Date: Sunday, November 17, 2024

Title: Systemic Sclerosis & Related Disorders – Basic Science Poster I

Session Type: Poster Session B

Session Time: 10:30AM-12:30PM

Background/Purpose: Cardiac fibrosis is a common complication in Systemic sclerosis (SSc), but the pathogenesis is largely unknown. We have previously shown that monocytes isolated from scleroderma patients have low levels of the transcription factor Fli1, and that this conferred profibrotic properties with increased collagen deposition in coculture with cardiac fibroblasts, independent of TGFβ pathway activation. In this study, we further investigated the mechanism that contributes to these profibrotic effects.

Methods:

CD14+ beads were used to isolate monocytes from controls and SSc patients, and peritoneal and cardiac macrophages where isolated from mice with myeloid specific deletion of Fli1 (LysMCre/Fli1fl/fl), crossed with Tdtomato/GFP reporter mice. siRNA was used to downregulate Fli1 and galectin-3 (Gal-3) in primary human monocyte derived macrophages, and effects where assessed separately or in co-culture with primary human cardiac fibroblasts. Rapamycin was used to block the mTOR complex 1 (mTORC1) pathway. Immunofluorescence staining with specific antibodies or western blot was used to assess protein levels as indicated. QuPath was used to quantify immunofluorescent staining. Picrosirius red staining was used for collagen quantification in the cardiac tissue.

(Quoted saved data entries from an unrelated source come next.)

/-- The three fields are the whole word. -/
theorem commandWord_fields (w : Word) : commandWord (opcField w) (arg8Field w) (arg16Field w) = w := by
  apply BitVec.eq_of_toNat_eq
  rw [commandWord_toNat, opcField_toNat, arg8Field_toNat, arg16Field_toNat]
  omega

theorem commandWord_eq_iff {opc arg8 : Byte} {arg16 : Half} {w : Word} :
    commandWord opc arg8 arg16 = w ↔ opcField w = opc ∧ arg8Field w = arg8 ∧ arg16Field w = arg16 := by
  constructor
  · rintro rfl; simp
  · rintro ⟨rfl, rfl, rfl⟩; exact commandWord_fields w

theorem commandWord_inj {o o' a a' : Byte} {v v' : Half} :
    commandWord o a v = commandWord o' a' v' ↔ o = o' ∧ a = a' ∧ v = v' := by
  rw [commandWord_eq_iff, opcField_commandWord, arg8Field_commandWord, arg16Field_commandWord, eq_comm (a := o'),
    eq_comm (a := a'), eq_comm (a := v')]

/-- A mask works on each field for itself. -/
theorem commandWord_and (o o' a a' : Byte) (v v' : Half) :
    commandWord o a v &&& commandWord o' a' v' = commandWord (o &&& o') (a &&& a') (v &&& v') :=
  BitVec.and_append.trans (congrArg (· ++ (o &&& o')) BitVec.and_append)

/-! ### Decoder and encoder (R73) -/

theorem rowWithoutArgs_eq_ok {w : Word} {i j : Instr} :
    rowWithoutArgs w i = .ok j ↔ arg8Field w = 0#8 ∧ arg16Field w = 0#16 ∧ i = j := by
  unfold rowWithoutArgs
  split
  · simp_all
  · split <;> simp_all

theorem rowWithArg8_eq_ok {w : Word} {f : Byte → Instr} {j : Instr} :
    rowWithArg8 w f = .ok j ↔ arg16Field w = 0#16 ∧ f (arg8Field w) = j := by
  unfold rowWithArg8
  split <;> simp_all

theorem rowWithArg16_eq_ok {w : Word} {f : Half → Instr} {j : Instr} :
    rowWithArg16 w f = .ok j ↔ arg8Field w = 0#8 ∧ f (arg16Field w) = j := by
  unfold rowWithArg16
  split <;> simp_all

theorem decode_encode (i : Instr) : decode (encode i) = .ok i := by
  cases i <;> simp [decode, encode, rowWithoutArgs, rowWithArg8, rowWithArg16]

/-- Settles O1: each field of `encode i` reads back, so the decoder takes the row of the command. -/
theorem decodeReadsBackEveryCommand : Obligations.DecodeReadsBackEveryCommand := decode_encode

section Rows
variable {w : Word} {j : Instr} {opc : Byte} (hopc : opcField w = opc)
include hopc

theorem encode_of_rowWithoutArgs {i : Instr} (henc : encode i = commandWord opc 0#8 0#16)
    (h : rowWithoutArgs w i = .ok j) : encode j = w := by
  obtain ⟨harg8, harg16, rfl⟩ := rowWithoutArgs_eq_ok.mp h
  rw [henc, commandWord_eq_iff]
  exact ⟨hopc, harg8, harg16⟩

theorem encode_of_rowWithArg8 {f : Byte → Instr} (henc : ∀ a, encode (f a) = commandWord opc a 0#16)
    (h : rowWithArg8 w f = .ok j) : encode j = w := by
  obtain ⟨harg16, rfl⟩ := rowWithArg8_eq_ok.mp h
  rw [henc, commandWord_eq_iff]
  exact ⟨hopc, rfl, harg16⟩

theorem encode_of_rowWithArg16 {f : Half → Instr} (henc : ∀ v, encode (f v) = commandWord opc 0#8 v)
    (h : rowWithArg16 w f = .ok j) : encode j = w := by
  obtain ⟨harg8, rfl⟩ := rowWithArg16_eq_ok.mp h
  rw [henc, commandWord_eq_iff]
  exact ⟨hopc, harg8, rfl⟩

end Rows

theorem encode_of_decode {w : Word} {i : Instr} (h : decode w = .ok i) : encode i = w := by
  unfold decode at h
  split_ifs at h with h01 h02 h03 h04 h05 h06 h10 h11 h12
  · exact encode_of_rowWithoutArgs h01 rfl h
  · exact encode_of_rowWithoutArgs h02 rfl h
  · exact encode_of_rowWithoutArgs h03 rfl h
  · exact encode_of_rowWithoutArgs h04 rfl h
  · exact encode_of_rowWithoutArgs h05 rfl h
  · exact encode_of_rowWithArg8 h06 (fun _ => rfl) h
  · exact encode_of_rowWithArg16 h10 (fun _ => rfl) h
  · exact encode_of_rowWithArg8 h11 (fun _ => rfl) h
  · exact encode_of_rowWithArg8 h12 (fun _ => rfl) h

/-- Settles O2: each row fixes every bit of the word that is not in the argument it returns. -/
theorem everyCommandHasOneWord : Obligations.EveryCommandHasOneWord := fun _ _ => encode_of_decode

/-- Decoding and encoding are inverse to each other. -/
theorem decode_eq_ok_iff {w : Word} {i : Instr} : decode w = .ok i ↔ encode i = w := by
  constructor
  · exact encode_of_decode
  · rintro rfl; exact decode_encode i

/-! ### The match and mask columns (R73) -/

theorem decode_eq_ok_iff_allBits {w : Word} {i : Instr} : decode w = .ok i ↔ w &&& 0xFFFFFFFF#32 = encode i := by
  have hmask : w &&& 0xFFFFFFFF#32 = w := BitVec.and_allOnes
  rw [hmask, decode_eq_ok_iff, eq_comm]

/-- The mask of R73's rows with an ARG8 argument leaves out that field. -/
theorem and_mask_arg8 (w : Word) : w &&& 0xFFFF00FF#32 = commandWord (opcField w) 0#8 (arg16Field w) := by
  have hmask : 0xFFFF00FF#32 = commandWord (BitVec.allOnes 8) 0#8 (BitVec.allOnes 16) := by decide
  conv_lhs => rw [hmask, ← commandWord_fields w, commandWord_and]
  simp only [BitVec.and_allOnes, BitVec.and_zero]

/-- The mask of R73's row with an ARG16 argument leaves out that field. -/
theorem and_mask_arg16 (w : Word) : w &&& 0x0000FFFF#32 = commandWord (opcField w) (arg8Field w) 0#16 := by
  have hmask : 0x0000FFFF#32 = commandWord (BitVec.allOnes 8) (BitVec.allOnes 8) 0#16 := by decide
  conv_lhs => rw [hmask, ← commandWord_fields w, commandWord_and]
  simp only [BitVec.and_allOnes, BitVec.and_zero]

theorem decode_eq_ok_iff_arg8 {w : Word} {opc a : Byte} {f : Byte → Instr}
    (henc : ∀ a, encode (f a) = commandWord opc a 0#16) :
    decode w = .ok (f a) ↔
      w &&& 0xFFFF00FF#32 = commandWord opc 0#8 0#16 ∧ a.toNat = w.toNat / 2 ^ 8 % 2 ^ 8 := by
  rw [decode_eq_ok_iff, henc, commandWord_eq_iff, and_mask_arg8, commandWord_inj, ← arg8Field_toNat, BitVec.toNat_inj,
    eq_comm (a := a)]
  tauto

theorem decode_eq_ok_iff_arg16 {w : Word} {opc : Byte} {v : Half} {f : Half → Instr}
    (henc : ∀ v, encode (f v) = commandWord opc 0#8 v) :
    decode w = .ok (f v) ↔ w &&& 0x0000FFFF#32 = commandWord opc 0#8 0#16 ∧ v.toNat = w.toNat / 2 ^ 16 := by
  rw [decode_eq_ok_iff, henc, commandWord_eq_iff, and_mask_arg16, commandWord_inj, ← arg16Field_toNat,
    BitVec.toNat_inj, eq_comm (a := v)]
  tauto

/-- Settles O3: a row's "match" is the row's word with argument 0, and its mask leaves out the argument's field. -/
theorem wordSelectsRowByMatchAndMask : Obligations.WordSelectsRowByMatchAndMask := by
  intro w
  refine ⟨decode_eq_ok_iff_allBits, decode_eq_ok_iff_allBits, decode_eq_ok_iff_allBits, decode_eq_ok_iff_allBits,
    decode_eq_ok_iff_allBits, fun selector => ?_, fun value => ?_, fun index => ?_, fun mask => ?_⟩
  · exact decode_eq_ok_iff_arg8 (opc := 0x06#8) fun _ => rfl
  · exact decode_eq_ok_iff_arg16 (opc := 0x10#8) fun _ => rfl
  · exact decode_eq_ok_iff_arg8 (opc := 0x11#8) fun _ => rfl
  · exact decode_eq_ok_iff_arg8 (opc := 0x12#8) fun _ => rfl

/-- Settles O4: the decoder computes on written-out words. -/
theorem writtenOutWordsDecode : Obligations.WrittenOutWordsDecode := by
  unfold Obligations.WrittenOutWordsDecode
  decide

/-- Settles O5: a pseudo-command's action is its expansion's, and RX_FRAME's bytes are the built frame's header and
payload (R76, R131). -/
theorem pseudoCommandsExpand : Obligations.PseudoCommandsExpand := fun _ _ => ⟨rfl, rfl, rfl⟩

/-! ### The step on a transaction (R60, R70, R74) -/

section Transaction
variable {s : State} {w : Word} {op : List Byte} {rest : List HostAction} (hinbox : s.inbox = .command w op :: rest)
include hinbox

theorem step_of_decode_ok {i : Instr} (h : decode w = .ok i) :
    step s = exec i { s with inbox := rest, op := op } := by
  simp only [step, fetch_command hinbox, h]

/-- R74 (a). -/
theorem step_of_no_row (h : ∀ i, decode w ≠ .ok i) :
    step s = .next (State.refused { s with inbox := rest, op := op }) := by
  cases hdec : decode w with
  | error e => simp only [step, fetch_command hinbox, hdec]
  | ok i => exact absurd hdec (h i)

/-- R74 (b) to (d). -/
theorem step_of_illegal {i : Instr} (hdec : decode w = .ok i)
    (h : ¬ Legal i { s with inbox := rest, op := op }) :
    step s = .next (State.refused { s with inbox := rest, op := op }) := by
  rw [step_of_decode_ok hinbox hdec, exec_of_illegal h]

end Transaction

/-- Settles O6: the word of the fetched transaction selects the `.ok` arm of `step`. -/
theorem stepRunsDecodedCommand : Obligations.StepRunsDecodedCommand := fun _ _ _ _ _ hinbox hdec =>
  step_of_decode_ok hinbox hdec

/-- Settles O7: each of the grounds (b) to (d) contradicts one part of `Legal`, and a refusal is R74's effect. -/
theorem illegalTransactionIsRefused : Obligations.IllegalTransactionIsRefused := by
  rintro s w op rest hinbox (hnone | ⟨i, hdec, hground⟩)
  · exact step_of_no_row hinbox hnone
  · refine step_of_illegal hinbox hdec fun ⟨hargs, hfits, hop⟩ => ?_
    obtain ⟨hunused, hgiven⟩ | hlong | hbad := hground
    · exact hop.elim (fun hused => by simp [hunused] at hused) hgiven
    · exact absurd hlong (Nat.not_le.mpr hfits)
    · simp [hbad] at hargs

/-- R73's assigned opcodes. -/
theorem encode_opcode (i : Instr) :
    (1 ≤ (encode i).toNat % 2 ^ 8 ∧ (encode i).toNat % 2 ^ 8 ≤ 6) ∨
      (0x10 ≤ (encode i).toNat % 2 ^ 8 ∧ (encode i).toNat % 2 ^ 8 ≤ 0x12) := by
  rw [← opcField_toNat]
  cases i <;> simp [encode]

/-- Settles O8: a reserved opcode is the opcode of no command, so the word matches no row (R75, R74 (a)). -/
theorem reservedOpcodeIsRefused : Obligations.ReservedOpcodeIsRefused := by
  intro s w op rest hinbox hreserved
  refine step_of_no_row hinbox fun i hdec => ?_
  have hassigned := encode_opcode i
  rw [encode_of_decode hdec] at hassigned
  omega

/-! ### What a legal command never reports (R74, R207) -/

/-- The state `t` shows no IllegalCommand that `s` does not show. -/
structure NoNewIllegal (s t : State) : Prop where
  event : Event.error .illegalCommand ∈ t.ev → Event.error .illegalCommand ∈ s.ev
  bit : t.sticky.getLsbD 2 = true → s.sticky.getLsbD 2 = true

namespace NoNewIllegal
variable {s t u : State}

theorem refl (s : State) : NoNewIllegal s s := ⟨id, id⟩

/-- The relation speaks of EV and the sticky bits alone. -/
theorem congr (h : NoNewIllegal s t) (hev : u.ev = t.ev) (hsticky : u.sticky = t.sticky) : NoNewIllegal s u :=
  ⟨fun hu => h.event (hev ▸ hu), fun hu => h.bit (hsticky ▸ hu)⟩

/-- A report of another kind sets another bit. -/
theorem raiseIf (h : NoNewIllegal s t) (c : Bool) {k : ErrorKind} (hk : k ≠ .illegalCommand) :
    NoNewIllegal s (t.raiseIf c k) := by
  have hbit : k.stickyBit.getLsbD 2 = false := by
    cases k with
    | illegalCommand => exact absurd rfl hk
    | _ => rfl
  cases c with
  | false => exact h
  | true =>
    refine ⟨fun hev => h.event ?_, fun hst => h.bit ?_⟩
    · simpa [State.raiseIf, hk.symm] using hev
    · simpa only [raiseIf_sticky, if_true, BitVec.getLsbD_or, hbit, Bool.or_false] using hst

theorem headerPhase (h : NoNewIllegal s t) : NoNewIllegal s (headerPhase t) := by
  cases hst : t.rxState with
  | accumulating => rwa [headerPhase_accumulating hst]
  | awaitingHeader =>
    rw [headerPhase_awaiting hst]
    exact (h.congr (acceptHeader_ev _ _) (acceptHeader_sticky _ _)).raiseIf _ (by decide)

theorem emit (h : NoNewIllegal s t) {e : Event} (he : e ≠ .error .illegalCommand) : NoNewIllegal s (t.emit e) :=
  ⟨fun hev => h.event (by simpa [he.symm] using hev), h.bit⟩

theorem completeFrame (h : NoNewIllegal s t) (total : Nat) : NoNewIllegal s (completeFrame total t) :=
  (((h.raiseIf _ (by decide)).raiseIf _ (by decide)).emit (by simp)).congr rfl rfl

theorem completionPhase (h : NoNewIllegal s t) : NoNewIllegal s (completionPhase t) := by
  obtain ⟨total, -, -, -, heq⟩ | ⟨-, heq⟩ := completionPhase_cases t
  · rw [heq]; exact h.completeFrame total
  · rwa [heq]

end NoNewIllegal

theorem effectOf_noNewIllegal (i : Instr) (s : State) : NoNewIllegal s (effectOf i s) := by
  have hs := NoNewIllegal.refl s
  cases i with
  | decode => exact (hs.raiseIf (truncated s.op) (k := .truncatedBlock) (by decide)).congr rfl rfl
  | encode => exact (hs.raiseIf (oddLength s.op) (k := .oddByte) (by decide)).congr rfl rfl
  | frameBuild =>
    rw [effectOf, frameBuildEffect_eq]
    exact (hs.raiseIf _ (by decide)).congr rfl rfl
  | rxFragment => exact ((hs.congr (u := s.appendFragment) rfl rfl).headerPhase.emit (by simp)).completionPhase
  | rxReset => exact hs.congr rfl rfl
  | cacheRead selector => exact hs.congr rfl rfl
  | cfgWrite value => exact hs.congr rfl rfl
  | regRead index => exact hs.congr rfl rfl
  | statusClear mask =>
    refine ⟨id, fun hbit => ?_⟩
    rw [effectOf, statusClearEffect_sticky, BitVec.getLsbD_and, Bool.and_eq_true] at hbit
    exact hbit.1

/-- Settles O9: a legal command runs its effect from an empty EV, and no effect raises IllegalCommand. -/
theorem legalCommandIsNotRefused : Obligations.LegalCommandIsNotRefused := by
  intro i s hlegal
  have heffect := effectOf_noNewIllegal i s.beginAnswer
  exact ⟨_, exec_of_legal hlegal, fun hev => List.not_mem_nil (heffect.event hev), heffect.bit⟩

end Sys2Proof.Machine
end

section
/-! PROOFS. 30_encoding.md section 2: the length field of a built frame (R78, R130, R131). -/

ChIP-qPCR were used to determine the transcriptional regulation of Gal-3 (galectin-3) by Fli1.

Results:

Mice with conditional knockout of Fli1 in myeloid cells (LysMCre/Fli1fl/fl) had increased cardiac collagen deposition (Fig.1).  Depletion of Fli1 in human myeloid cells resulted in upregulation of Galectin-3 (Gal-3), a profibrotic β-galactoside-binding lectin secreted by alternatively-activated macrophages that was recently linked to SSc fibrosis. Additionally, Gal-3 was overexpressed in SSc monocytes (Fig 2). Enhanced Fli1 binding to the LGALS3 promoter region -884 to -611 was seen in human macrophages, and macrophages isolated from Fli1fl/flLysMCre/mT/mG mice had elevated Gal-3 expression. Co-culture of Fli1 silenced myeloid cells with cardiac fibroblasts led to activation of the mTORC1 in both cell types, as evidenced by the increased P-p70S6K. Addition of human recombinant Gal-3 activated mTORC1 signaling in both macrophages and fibroblasts. Rapamycin prevented the profibrotic effects seen with low myeloid Fli1 and depletion of Gal-3 in myeloid cells prevented collagen upregulation in fibroblasts.

Conclusion:

Decreased Fli1 in SSc myeloid cells leads to upregulation and increased secretion of Gal-3 in the extracellular space, resulting in activation of mTORC1, profibrotic activation of macrophages and collagen deposition by fibroblasts. Inhibiting the mTOR/Gal-3 pathway could serve as a therapy targeted at myeloid cell dysfunction and cardiac fibrosis in scleroderma.

Supporting image 1

Deletion of Fli1 in macrophages via Cre-mediated recombination using LysMCre mice (LysMCre/Fli1fl/fl) predisposed mice to develop myocardial fibrosis(bottom). CD163 mRNA levels were increased in LysMcre Fli1 mice compared to WT (top).

Supporting image 2

Top: SSc monocytes have high Gal_3 expression. Middle left: Human macrophages with low Fli1 have gal_3 upregulation. Middle right: Cardiac macrophages from Fli1fl/fl LysMCre/mT/mG mice isolated by cell sorting after enrichment with CD11b microbeads show low Fli1 levels and enhanced Gal_3. Fli1. Chip-QPCR showing fold enrichment of the Gal_3 promoter region amplified.

Supporting image 3

Deletion of Fli1 upregulated mTORC1 signaling as evidenced by increase of P-p70S6K in macrophages (top) and cardiac fibroblasts (middle). Co-culture of human cardiac fibroblasts and Fli1 depleted human macrophages with Rapamycin (10nM) blocked the induction of the mTOR/p70S6K pathway and enhanced collagen deposition by fibroblasts. Addition of human recombinant Gal_3 to macrophages upregulated p-p70S6K (bottom)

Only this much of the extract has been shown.